Each saved QueryPic is assigned a persistent url that can be cited or shared. You can find the url under the graph, or in your browser’s address bar.
A number of standard social network buttons have been included for easy sharing.
QueryPic’s graphs give you a new perspective on your newspaper searches, but eventually you’ll want to go back to the articles themselves – to find out what’s actually lurking under each point on the graph.
To retrieve a list of the first twenty matching articles for each year, just click on that point on the graph. QueryPic will once again fire off a request to the API and return the articles ordered by relevance. Click on an article to open it in Trove or Papers Past. To dig deeper just click on the ‘View more in…’ button at the bottom of the list of articles to view all the matching results.
To view a summary of a query just click on the appropriate tab in the right-hand side bar – they’re labelled ‘Query 1’, ‘Query 2’ etc.
The query summary displays some basic metadata about the query, including:
There are also two buttons, one opens up that query in either Trove or DigitalNZ. The other button uses the query to generate a new QueryPic.
By clicking and dragging you can zoom into any section of the graph. Click the ‘Reset zoom’ button to return to the original view.
Click on a label in the legend to temporarily hide a query. This can be useful if you’re comparing multiple queries. Note that when you hide a query the vertical scale is reset to suit the remaining data. This makes it easier to study queries with fewer results.
There are two buttons in the top right-hand corner or every graph. One prints the graph, while the other lets you download the graph as an image in a choice of file formats.

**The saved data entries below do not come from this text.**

/-- The frame of a direction in which a framing error falls: on receipt the last whole frame again, in sending the next whole frame is lost (06
R143). -/
def State.slipFrame (s : State) (p e : Nat) : State :=
  if isInEp e then (let x := s.supply e; (x.1.rxPush 0x12 p e x.2 0).bump 0x12 p 2)
  else
    let s := s.txFetch 0x12 p e
    let r := s.port 0x12 p
    (s.putPort 0x12 p { r with txFifo := r.txFifo.drop 1 }).bump 0x12 p 3

/-- A frame of a slave TDM port is not correctly framed (06 R138, R139, R141, R143): counted, and the fourth in a row is clock loss, which alone is
reported. -/
def State.frameErr (s : State) (p : Nat) : State :=
  let r := s.port 0x12 p
  if 3 ≤ r.errRun then s.portLoss 0x12 p
  else
    let s := ((s.putPort 0x12 p { r with errRun := r.errRun + 1, periods := 0, frames := 0 }).bump 0x12 p 1).post0 0x32 (unitReason 0x12 p)
    if r.open then (s.liveEps 0x12 p).foldl (fun s e => s.slipFrame p e) s else s

/-- PORT_FRAME (06 R134, R144): a master's frame while one is due in this tick; a slave's whenever it comes, a TDM frame held to its framing first. -/
def execPortFrame (port : PortId) (pins : PinFrame) (s : State) : Host.Outcome State Fault Refusal :=
  let c := portCode port
  let p := port.idx
  let r := s.port c p
  .next (if !s.portOk port || r.st = .off then s
    else if !s.portSlave c p then
      (if r.sent < s.framesDue c p then
        (let s := if c = 0x10 then s.noteBits p (s.pdmBits p pins) else s
         s.exchange c p pins)
      else s)
    else if c = 0x12 && !s.framed p pins then s.frameErr p
    else
      let s := if c = 0x10 then s.noteBits p (s.pdmBits p pins) else s
      let s := if c = 0x12 then s.putPort c p { s.port c p with errRun := 0, frameHz := BitVec.ofNat 32 (98304000000 / pins.cy) } else s
      let s := if r.open then s.exchange c p pins else s
      if c = 0x12 then s.countFrame p else s)

/-! ### Clocks of slave ports -/

/-- A slave clock period is valid (06 R125, R131). -/
def periodOk (c period high : Nat) : Bool :=
  if c = 0x12 then 39 ≤ period && period ≤ 3900 && 16 ≤ high && high + 16 ≤ period
  else 152 ≤ period && period ≤ 1966 && 60 ≤ high && high + 60 ≤ period

/-- The decimated rate over 256 periods lies between 8 and 96 kHz (06 R125). -/
def rateOk (osr sum : Nat) : Bool := sum * osr ≤ 122880 * 256 && 10240 * 256 ≤ sum * osr

/-- SETTLE (06 R125, R131, R138): one more period of a slave clock has been measured. -/
def execSettle (port : PortId) (periodCy : Nat) (highCy : Nat) (s : State) : Host.Outcome State Fault Refusal :=
  let c := portCode port
  let p := port.idx
  .next (if !s.portOk port || !s.portSlave c p || (s.port c p).st = .off then s
    else
      let r := s.port c p
      let w := (periodCy :: r.window).take 256
      let sum := sumOf id w
      let full := w.length = 256
      let good := periodOk c periodCy highCy && (c == 0x12 || !full || rateOk (s.osr c p) sum)
      (s.putPort c p { r with clk := true, lastPeriod := BitVec.ofNat 12 (min periodCy 0xFFF), periodBad := !good, window := w, sum := sum,
                              hz := BitVec.ofNat 32 (if full && 0 < sum then 983040000 * 256 / sum else 0),
                              periods := if good then min 256 (r.periods + 1) else 0, frames := if good then r.frames else 0 }).settleDue c p)

/-- PORT_CLK_LOST (06 R141). -/
def execPortClkLost (port : PortId) (s : State) : Host.Outcome State Fault Refusal :=
  .next (if s.portOk port then s.portLoss (portCode port) port.idx else s)

/-- PORT_CLK_OK (06 R137). -/
def execPortClkOk (port : PortId) (s : State) : Host.Outcome State Fault Refusal :=
  .next (if s.portOk port then s.rampUp (portCode port) port.idx else s)

/-- RAMP_UP_END (06 R132): the frame at which g reaches 32. -/
def execRampUpEnd (port : PortId) (s : State) : Host.Outcome State Fault Refusal :=
  .next (if s.portOk port && 31 ≤ (s.port (portCode port) port.idx).g then s.rampUpFrame (portCode port) port.idx else s)

/-- RAMP_DOWN_END (06 R132): the frame at which g reaches 0. -/
def execRampDownEnd (port : PortId) (s : State) : Host.Outcome State Fault Refusal :=
  .next (if s.portOk port && (s.port (portCode port) port.idx).g ≤ 1 then s.rampDownFrame (portCode port) port.idx else s)

/-- PORT_FRAME_ERR (06 R141, R143): a marker of a slave TDM port that came early, or not by the end of the frame. -/
def execPortFrameErr (port : PortId) (s : State) : Host.Outcome State Fault Refusal :=
  let c := portCode port
  .next (if s.portOk port && c == 0x12 && s.portSlave c port.idx && (s.port c port.idx).st != .off then s.frameErr port.idx else s)

/-- The channels of a PDM data line: the even and the odd one (06 R123). -/
def pdmChannel (line : Nat) (odd : Bool) : Nat := 2 * line + if odd then 1 else 0

/-- PDM_STUCK (06 R145): the last 1,024 bits of a channel were equal for the first time. -/
def execPdmStuck (port : PortId) (line : Nat) (odd : Bool) (s : State) : Host.Outcome State Fault Refusal :=
  let ch := pdmChannel line odd
  let p := port.idx
  let r := s.port 0x10 p
  .next (if s.portOk port && (portCode port) == 0x10 && r.stuckDue.contains ch then
      ((s.putPort 0x10 p { r with stuckDue := r.stuckDue.filter (· != ch), stuck := r.stuck ++ [ch] }).bump 0x10 p 1).post0 0x33
        (0x1000 + 16 * p + ch)
    else s)

end Sys2Proof.Machine
end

Fuzzy searches expand the number of results returned by truncating or stemming your keywords to match a variety of possible endings. So a search for ‘smile’ would return ‘smiles’, ‘smiling’ and ‘smiley’.
This is great if you’re not exactly sure what you’re looking for – it maximises your chances of discovery. But if you want to track the occurrence of a particular word or phrase it can be rather annoying.
Both Trove and DigitalNZ include some degree of fuzziness by default. In Trove, the situation is further complicated by the way the indexing handles hyphenated words.
Fuzzy searching can be switched off in Trove by using the ‘fulltext:’ modifier, but it can take a fair bit of trial and error to find out what actually works. The Trove Forum is a useful source of guidance and tips, see for example:
Another trap is that, by default, Trove searches include user-contributed tags and comments. So if you search for ‘World War I’ you’ll get some matches from the period 1914–18 (think about it). This is because some diligent user has added the tag ‘World War I’ to a number of articles from the period. There’s no easy way of avoiding these sorts of anachronisms. Once you become aware of such cases you can explicitly exclude matching tags, but it’s not a wholly satisfactory solution.
The only answer to the problems of fuzzy searching is to experiment with your queries and remain critical of the results.
Make sure your browser’s bookmarks toolbar is visible.
Chrome: View -> Always show bookmarks bar
Firefox: Views -> Toolbars -> Bookmarks toolbar
Safari: Views -> Show bookmarks bar
IE: Tools -> Toolbars -> Favourites
For Chrome, Firefox or Safari, simply click and drag this link – QueryPic – to your bookmarks bar.